▶ _WORK TASK_: Give back only the lines in the records below from the one with "let r : Byte := BitVec.ofInt 8 (bcdDiff" to the one with "open Sys2Proof Sys2Proof.Machine", both inclusive, word for word.

::: EXCERPTED RECORDS :::

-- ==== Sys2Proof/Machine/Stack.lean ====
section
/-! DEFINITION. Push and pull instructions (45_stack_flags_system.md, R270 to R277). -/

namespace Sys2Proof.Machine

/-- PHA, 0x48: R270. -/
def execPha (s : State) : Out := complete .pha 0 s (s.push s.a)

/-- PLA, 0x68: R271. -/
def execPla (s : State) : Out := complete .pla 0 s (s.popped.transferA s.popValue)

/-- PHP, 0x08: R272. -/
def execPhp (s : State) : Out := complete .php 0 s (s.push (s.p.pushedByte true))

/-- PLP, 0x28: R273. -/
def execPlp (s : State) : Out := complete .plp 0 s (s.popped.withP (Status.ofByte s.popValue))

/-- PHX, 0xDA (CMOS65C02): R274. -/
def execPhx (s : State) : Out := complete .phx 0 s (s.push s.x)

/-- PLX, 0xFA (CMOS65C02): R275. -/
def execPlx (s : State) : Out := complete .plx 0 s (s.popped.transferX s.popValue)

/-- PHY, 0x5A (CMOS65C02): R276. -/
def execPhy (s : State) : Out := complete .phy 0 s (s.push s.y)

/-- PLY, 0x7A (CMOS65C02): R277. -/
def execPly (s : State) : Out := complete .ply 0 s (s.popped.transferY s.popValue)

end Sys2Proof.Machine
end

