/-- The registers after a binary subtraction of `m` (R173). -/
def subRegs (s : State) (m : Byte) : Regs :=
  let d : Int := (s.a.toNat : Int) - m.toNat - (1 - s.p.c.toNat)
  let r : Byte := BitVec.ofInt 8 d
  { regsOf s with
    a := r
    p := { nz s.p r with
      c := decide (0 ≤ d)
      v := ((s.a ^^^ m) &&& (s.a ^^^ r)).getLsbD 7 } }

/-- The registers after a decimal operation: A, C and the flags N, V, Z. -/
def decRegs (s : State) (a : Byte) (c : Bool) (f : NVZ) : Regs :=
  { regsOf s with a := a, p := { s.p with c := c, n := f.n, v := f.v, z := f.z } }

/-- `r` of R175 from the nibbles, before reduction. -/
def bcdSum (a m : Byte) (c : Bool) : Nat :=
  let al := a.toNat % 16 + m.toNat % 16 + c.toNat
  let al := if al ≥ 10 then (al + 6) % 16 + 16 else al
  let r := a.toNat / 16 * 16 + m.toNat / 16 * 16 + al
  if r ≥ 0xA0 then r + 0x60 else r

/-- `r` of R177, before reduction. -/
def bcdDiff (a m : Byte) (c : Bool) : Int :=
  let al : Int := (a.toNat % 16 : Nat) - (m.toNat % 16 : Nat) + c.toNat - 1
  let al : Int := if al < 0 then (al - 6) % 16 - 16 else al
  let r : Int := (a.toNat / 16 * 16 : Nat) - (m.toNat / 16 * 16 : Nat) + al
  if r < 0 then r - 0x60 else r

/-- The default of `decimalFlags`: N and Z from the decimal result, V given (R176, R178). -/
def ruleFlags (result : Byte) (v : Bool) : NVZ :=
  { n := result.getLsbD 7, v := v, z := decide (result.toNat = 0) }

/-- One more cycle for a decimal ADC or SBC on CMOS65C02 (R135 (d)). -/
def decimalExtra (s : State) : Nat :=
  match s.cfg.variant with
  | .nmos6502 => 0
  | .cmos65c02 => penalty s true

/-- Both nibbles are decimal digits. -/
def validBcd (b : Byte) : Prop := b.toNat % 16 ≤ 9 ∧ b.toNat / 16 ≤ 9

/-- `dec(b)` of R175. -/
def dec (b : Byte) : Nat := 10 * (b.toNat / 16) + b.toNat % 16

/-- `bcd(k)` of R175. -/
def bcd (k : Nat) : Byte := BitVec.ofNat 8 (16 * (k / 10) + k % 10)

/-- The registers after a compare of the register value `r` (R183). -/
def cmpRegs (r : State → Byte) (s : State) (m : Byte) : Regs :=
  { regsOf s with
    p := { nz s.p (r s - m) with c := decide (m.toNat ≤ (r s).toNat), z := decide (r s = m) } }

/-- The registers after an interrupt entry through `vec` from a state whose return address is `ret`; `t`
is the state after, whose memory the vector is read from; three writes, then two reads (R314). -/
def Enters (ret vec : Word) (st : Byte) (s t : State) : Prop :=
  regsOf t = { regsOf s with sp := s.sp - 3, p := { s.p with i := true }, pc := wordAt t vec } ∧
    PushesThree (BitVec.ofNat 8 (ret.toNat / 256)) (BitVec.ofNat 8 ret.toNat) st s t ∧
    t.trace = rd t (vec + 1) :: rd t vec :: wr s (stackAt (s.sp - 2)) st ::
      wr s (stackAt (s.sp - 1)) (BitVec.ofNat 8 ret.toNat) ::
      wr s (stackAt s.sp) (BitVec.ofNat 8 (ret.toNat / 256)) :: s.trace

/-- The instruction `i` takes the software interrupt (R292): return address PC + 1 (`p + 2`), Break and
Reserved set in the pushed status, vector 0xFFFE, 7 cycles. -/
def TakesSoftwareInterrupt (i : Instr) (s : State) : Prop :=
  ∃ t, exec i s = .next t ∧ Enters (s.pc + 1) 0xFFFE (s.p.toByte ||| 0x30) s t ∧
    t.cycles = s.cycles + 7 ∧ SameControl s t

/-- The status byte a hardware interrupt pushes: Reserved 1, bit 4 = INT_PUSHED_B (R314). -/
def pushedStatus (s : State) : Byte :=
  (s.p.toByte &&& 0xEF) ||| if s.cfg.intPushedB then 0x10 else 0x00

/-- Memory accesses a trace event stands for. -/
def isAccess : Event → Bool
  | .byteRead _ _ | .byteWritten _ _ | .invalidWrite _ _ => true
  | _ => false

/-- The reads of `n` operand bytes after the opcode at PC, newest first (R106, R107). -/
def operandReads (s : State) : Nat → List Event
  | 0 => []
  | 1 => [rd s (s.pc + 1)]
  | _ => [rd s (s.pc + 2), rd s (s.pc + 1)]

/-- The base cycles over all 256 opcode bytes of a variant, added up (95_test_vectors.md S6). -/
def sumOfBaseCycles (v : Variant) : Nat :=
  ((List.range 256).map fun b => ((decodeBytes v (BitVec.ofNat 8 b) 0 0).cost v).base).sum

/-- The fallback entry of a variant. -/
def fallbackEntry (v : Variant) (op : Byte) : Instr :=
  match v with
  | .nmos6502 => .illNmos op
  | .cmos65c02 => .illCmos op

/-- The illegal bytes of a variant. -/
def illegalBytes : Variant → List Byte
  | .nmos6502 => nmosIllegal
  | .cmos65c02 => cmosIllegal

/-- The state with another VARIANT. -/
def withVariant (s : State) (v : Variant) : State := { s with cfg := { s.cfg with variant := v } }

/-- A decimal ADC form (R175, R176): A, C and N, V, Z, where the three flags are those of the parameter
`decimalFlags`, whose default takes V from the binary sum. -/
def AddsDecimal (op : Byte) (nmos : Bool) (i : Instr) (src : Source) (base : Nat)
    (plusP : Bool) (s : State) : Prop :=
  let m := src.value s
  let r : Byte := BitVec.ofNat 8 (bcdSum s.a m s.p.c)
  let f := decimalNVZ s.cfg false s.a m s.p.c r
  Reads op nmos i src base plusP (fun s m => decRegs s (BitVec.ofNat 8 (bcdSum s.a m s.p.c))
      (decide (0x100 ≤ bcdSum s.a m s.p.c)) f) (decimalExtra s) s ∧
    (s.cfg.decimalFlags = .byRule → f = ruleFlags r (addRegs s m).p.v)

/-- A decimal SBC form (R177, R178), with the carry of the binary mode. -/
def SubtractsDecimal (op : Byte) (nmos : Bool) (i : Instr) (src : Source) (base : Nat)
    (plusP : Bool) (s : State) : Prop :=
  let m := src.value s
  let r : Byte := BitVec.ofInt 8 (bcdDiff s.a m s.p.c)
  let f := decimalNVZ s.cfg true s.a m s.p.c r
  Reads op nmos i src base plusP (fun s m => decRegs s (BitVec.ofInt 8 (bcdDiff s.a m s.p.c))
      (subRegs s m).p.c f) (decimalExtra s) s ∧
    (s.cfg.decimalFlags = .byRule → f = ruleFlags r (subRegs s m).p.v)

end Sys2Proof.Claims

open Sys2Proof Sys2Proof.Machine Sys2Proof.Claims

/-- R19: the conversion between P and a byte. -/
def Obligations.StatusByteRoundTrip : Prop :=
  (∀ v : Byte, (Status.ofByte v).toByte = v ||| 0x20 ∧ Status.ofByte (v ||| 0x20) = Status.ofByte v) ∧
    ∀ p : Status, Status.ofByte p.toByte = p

:::

▶ _SOLUTION TO THIS TASK_:
  let r : Byte := BitVec.ofInt 8 (bcdDiff s.a m s.p.c)
  let f := decimalNVZ s.cfg true s.a m s.p.c r
  Reads op nmos i src base plusP (fun s m => decRegs s (BitVec.ofInt 8 (bcdDiff s.a m s.p.c))
      (subRegs s m).p.c f) (decimalExtra s) s ∧
    (s.cfg.decimalFlags = .byRule → f = ruleFlags r (subRegs s m).p.v)

end Sys2Proof.Claims

open Sys2Proof Sys2Proof.Machine Sys2Proof.Claims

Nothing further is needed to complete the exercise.